TASK OBJECTIVE => Reproduce exactly the line containing "Within P s0 (State.lockstep s1) := by" and every line after it, through the last line of the records below; add nothing.

□ □ □ □ □

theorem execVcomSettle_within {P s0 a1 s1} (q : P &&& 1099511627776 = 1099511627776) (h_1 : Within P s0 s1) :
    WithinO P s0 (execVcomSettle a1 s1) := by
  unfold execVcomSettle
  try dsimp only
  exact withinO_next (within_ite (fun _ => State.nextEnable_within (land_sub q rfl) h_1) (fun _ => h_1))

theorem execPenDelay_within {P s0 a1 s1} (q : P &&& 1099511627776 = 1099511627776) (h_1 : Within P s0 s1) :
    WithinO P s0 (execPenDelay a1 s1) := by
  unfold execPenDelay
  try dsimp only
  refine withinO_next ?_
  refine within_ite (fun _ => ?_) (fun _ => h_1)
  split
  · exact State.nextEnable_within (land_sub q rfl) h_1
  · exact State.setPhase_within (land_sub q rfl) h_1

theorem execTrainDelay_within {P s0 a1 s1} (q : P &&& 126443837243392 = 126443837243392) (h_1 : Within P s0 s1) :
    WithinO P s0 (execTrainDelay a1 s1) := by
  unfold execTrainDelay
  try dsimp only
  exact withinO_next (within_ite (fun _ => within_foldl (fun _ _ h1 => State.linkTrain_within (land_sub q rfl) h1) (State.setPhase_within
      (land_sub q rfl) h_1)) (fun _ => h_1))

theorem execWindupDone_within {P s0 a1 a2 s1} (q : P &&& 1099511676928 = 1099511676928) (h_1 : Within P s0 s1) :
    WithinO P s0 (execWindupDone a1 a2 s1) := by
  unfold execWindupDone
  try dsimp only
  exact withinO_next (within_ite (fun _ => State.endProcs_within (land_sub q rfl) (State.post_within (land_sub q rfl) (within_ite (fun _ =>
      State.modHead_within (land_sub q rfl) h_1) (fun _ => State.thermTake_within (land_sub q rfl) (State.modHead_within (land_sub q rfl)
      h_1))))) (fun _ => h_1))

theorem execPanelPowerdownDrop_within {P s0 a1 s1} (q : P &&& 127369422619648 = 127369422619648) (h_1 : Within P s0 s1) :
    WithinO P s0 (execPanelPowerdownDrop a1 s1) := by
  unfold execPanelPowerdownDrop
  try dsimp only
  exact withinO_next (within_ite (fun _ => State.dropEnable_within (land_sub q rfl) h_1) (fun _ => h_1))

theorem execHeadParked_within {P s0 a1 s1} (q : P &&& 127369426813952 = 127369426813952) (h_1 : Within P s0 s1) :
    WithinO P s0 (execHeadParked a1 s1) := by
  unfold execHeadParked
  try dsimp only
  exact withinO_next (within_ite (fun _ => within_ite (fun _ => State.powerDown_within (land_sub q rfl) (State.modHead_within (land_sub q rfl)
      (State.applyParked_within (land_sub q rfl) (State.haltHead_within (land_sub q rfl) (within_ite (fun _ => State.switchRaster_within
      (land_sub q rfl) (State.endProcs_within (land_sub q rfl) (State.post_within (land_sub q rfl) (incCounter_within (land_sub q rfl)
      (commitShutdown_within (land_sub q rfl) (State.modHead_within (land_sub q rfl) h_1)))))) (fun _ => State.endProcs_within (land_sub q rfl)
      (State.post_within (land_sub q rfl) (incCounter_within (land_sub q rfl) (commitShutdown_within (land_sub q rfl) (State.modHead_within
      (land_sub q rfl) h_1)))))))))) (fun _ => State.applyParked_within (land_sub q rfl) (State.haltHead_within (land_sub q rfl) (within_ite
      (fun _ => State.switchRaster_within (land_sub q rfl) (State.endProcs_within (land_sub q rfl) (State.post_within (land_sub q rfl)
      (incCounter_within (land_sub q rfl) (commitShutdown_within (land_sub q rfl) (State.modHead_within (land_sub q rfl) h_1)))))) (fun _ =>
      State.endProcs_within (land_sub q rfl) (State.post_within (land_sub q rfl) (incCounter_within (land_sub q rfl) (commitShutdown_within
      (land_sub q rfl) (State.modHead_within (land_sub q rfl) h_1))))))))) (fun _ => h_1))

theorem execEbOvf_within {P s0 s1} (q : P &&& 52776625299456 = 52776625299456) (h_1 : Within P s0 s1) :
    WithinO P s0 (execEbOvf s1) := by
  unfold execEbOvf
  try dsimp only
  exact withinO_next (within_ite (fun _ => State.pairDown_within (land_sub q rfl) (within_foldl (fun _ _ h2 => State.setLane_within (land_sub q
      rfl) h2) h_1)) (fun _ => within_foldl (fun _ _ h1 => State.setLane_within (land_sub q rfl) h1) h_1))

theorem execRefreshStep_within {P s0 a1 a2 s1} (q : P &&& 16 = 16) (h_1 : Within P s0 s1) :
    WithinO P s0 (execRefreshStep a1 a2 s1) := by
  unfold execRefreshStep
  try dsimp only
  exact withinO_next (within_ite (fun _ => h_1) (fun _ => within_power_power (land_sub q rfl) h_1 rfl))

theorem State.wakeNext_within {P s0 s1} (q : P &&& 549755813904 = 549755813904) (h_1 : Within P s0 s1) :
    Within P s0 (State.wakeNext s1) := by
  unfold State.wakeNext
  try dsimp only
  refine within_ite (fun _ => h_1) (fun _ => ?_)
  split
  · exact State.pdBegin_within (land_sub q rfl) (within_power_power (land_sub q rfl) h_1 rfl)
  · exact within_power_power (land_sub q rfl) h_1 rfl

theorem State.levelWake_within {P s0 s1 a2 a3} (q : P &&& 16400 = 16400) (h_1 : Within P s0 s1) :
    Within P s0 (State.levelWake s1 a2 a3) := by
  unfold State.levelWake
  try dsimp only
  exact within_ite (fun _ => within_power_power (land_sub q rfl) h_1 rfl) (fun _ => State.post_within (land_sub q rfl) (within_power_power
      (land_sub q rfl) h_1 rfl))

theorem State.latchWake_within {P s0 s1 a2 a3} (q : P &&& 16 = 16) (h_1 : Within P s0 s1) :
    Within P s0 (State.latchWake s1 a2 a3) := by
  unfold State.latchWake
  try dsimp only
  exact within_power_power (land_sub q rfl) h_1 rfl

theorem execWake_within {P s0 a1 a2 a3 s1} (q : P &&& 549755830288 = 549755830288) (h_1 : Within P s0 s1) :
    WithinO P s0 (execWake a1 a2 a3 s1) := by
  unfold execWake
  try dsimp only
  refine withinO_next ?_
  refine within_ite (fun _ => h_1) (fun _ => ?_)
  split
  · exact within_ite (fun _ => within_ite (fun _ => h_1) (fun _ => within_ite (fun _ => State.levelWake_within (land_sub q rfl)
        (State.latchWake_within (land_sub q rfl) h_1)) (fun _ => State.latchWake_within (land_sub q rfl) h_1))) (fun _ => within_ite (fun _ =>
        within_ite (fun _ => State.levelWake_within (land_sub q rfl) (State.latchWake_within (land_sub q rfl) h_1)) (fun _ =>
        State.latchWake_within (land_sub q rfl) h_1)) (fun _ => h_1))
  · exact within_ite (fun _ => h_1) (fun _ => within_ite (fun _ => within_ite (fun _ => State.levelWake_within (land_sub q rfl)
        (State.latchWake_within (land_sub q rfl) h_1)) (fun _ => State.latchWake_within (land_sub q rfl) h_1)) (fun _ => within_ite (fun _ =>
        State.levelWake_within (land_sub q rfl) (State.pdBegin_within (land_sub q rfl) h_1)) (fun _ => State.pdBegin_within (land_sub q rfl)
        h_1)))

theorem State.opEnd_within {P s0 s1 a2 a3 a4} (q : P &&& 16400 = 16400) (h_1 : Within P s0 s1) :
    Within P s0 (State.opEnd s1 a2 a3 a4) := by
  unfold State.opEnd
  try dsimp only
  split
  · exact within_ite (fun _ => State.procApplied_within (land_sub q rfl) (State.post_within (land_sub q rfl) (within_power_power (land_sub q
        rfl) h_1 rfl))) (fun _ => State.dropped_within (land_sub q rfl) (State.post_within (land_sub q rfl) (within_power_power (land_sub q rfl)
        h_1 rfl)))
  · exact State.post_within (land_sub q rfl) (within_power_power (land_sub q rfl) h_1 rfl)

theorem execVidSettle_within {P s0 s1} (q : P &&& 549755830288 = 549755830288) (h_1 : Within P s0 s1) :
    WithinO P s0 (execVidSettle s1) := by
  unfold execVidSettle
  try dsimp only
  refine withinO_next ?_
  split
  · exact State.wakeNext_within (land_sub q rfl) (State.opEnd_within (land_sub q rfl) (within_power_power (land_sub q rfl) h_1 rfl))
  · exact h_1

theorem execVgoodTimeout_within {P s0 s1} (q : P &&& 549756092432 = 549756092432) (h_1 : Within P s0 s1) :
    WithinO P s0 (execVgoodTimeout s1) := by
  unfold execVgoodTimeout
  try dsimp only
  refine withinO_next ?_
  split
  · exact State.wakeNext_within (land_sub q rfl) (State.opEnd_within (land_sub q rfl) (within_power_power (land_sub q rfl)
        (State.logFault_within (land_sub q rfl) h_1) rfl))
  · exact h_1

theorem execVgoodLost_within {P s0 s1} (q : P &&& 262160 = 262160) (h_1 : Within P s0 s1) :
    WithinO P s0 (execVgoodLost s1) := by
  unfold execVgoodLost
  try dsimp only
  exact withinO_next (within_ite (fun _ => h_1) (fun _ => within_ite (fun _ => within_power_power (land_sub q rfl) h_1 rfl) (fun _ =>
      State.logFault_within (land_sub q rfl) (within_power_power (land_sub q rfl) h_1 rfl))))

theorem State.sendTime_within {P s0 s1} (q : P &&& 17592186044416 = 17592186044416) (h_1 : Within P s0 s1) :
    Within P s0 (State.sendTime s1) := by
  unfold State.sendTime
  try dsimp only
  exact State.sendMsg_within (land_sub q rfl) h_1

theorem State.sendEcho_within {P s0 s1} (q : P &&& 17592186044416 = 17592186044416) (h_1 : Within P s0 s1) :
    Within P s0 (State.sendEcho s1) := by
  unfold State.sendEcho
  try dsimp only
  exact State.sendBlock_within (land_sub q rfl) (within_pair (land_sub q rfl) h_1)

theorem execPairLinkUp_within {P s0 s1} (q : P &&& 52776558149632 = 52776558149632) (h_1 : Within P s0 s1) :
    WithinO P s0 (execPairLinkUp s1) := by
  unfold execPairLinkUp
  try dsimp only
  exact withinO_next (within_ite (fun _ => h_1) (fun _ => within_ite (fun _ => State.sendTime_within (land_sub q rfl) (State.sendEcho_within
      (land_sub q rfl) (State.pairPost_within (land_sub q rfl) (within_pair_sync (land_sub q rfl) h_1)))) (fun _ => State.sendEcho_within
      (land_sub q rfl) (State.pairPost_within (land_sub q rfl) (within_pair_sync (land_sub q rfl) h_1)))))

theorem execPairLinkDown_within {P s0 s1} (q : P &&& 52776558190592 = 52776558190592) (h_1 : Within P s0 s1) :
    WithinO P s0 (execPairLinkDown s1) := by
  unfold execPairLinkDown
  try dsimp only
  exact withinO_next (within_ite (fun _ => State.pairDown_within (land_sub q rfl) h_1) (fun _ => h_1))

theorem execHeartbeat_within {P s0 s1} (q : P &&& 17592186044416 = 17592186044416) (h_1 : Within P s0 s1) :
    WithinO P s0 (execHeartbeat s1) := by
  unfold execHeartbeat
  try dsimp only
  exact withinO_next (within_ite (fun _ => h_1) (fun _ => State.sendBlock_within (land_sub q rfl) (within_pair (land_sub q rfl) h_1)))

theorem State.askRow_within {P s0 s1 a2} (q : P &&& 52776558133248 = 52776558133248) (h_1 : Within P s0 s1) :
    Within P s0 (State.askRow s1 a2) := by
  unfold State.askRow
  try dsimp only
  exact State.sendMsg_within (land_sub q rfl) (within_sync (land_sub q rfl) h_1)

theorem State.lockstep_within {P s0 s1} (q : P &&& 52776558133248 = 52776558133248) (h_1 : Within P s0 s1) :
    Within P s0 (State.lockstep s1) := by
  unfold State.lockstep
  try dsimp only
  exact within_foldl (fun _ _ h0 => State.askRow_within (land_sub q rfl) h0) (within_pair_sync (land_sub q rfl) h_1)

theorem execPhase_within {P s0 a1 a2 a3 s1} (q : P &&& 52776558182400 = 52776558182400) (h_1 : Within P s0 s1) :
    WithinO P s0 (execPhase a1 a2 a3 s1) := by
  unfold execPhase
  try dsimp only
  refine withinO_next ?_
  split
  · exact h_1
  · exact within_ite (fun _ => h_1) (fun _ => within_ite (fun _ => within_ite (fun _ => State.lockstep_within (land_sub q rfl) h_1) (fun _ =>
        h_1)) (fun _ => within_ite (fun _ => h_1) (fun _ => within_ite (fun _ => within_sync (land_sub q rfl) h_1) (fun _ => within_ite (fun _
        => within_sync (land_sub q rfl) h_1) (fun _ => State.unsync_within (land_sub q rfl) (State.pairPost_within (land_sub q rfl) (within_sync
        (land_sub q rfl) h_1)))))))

□ □ □ □ □

SOLVED EXERCISE =>
    Within P s0 (State.lockstep s1) := by
  unfold State.lockstep
  try dsimp only
  exact within_foldl (fun _ _ h0 => State.askRow_within (land_sub q rfl) h0) (within_pair_sync (land_sub q rfl) h_1)

theorem execPhase_within {P s0 a1 a2 a3 s1} (q : P &&& 52776558182400 = 52776558182400) (h_1 : Within P s0 s1) :
    WithinO P s0 (execPhase a1 a2 a3 s1) := by
  unfold execPhase
  try dsimp only
  refine withinO_next ?_
  split
  · exact h_1
  · exact within_ite (fun _ => h_1) (fun _ => within_ite (fun _ => within_ite (fun _ => State.lockstep_within (land_sub q rfl) h_1) (fun _ =>
        h_1)) (fun _ => within_ite (fun _ => h_1) (fun _ => within_ite (fun _ => within_sync (land_sub q rfl) h_1) (fun _ => within_ite (fun _
        => within_sync (land_sub q rfl) h_1) (fun _ => State.unsync_within (land_sub q rfl) (State.pairPost_within (land_sub q rfl) (within_sync
        (land_sub q rfl) h_1)))))))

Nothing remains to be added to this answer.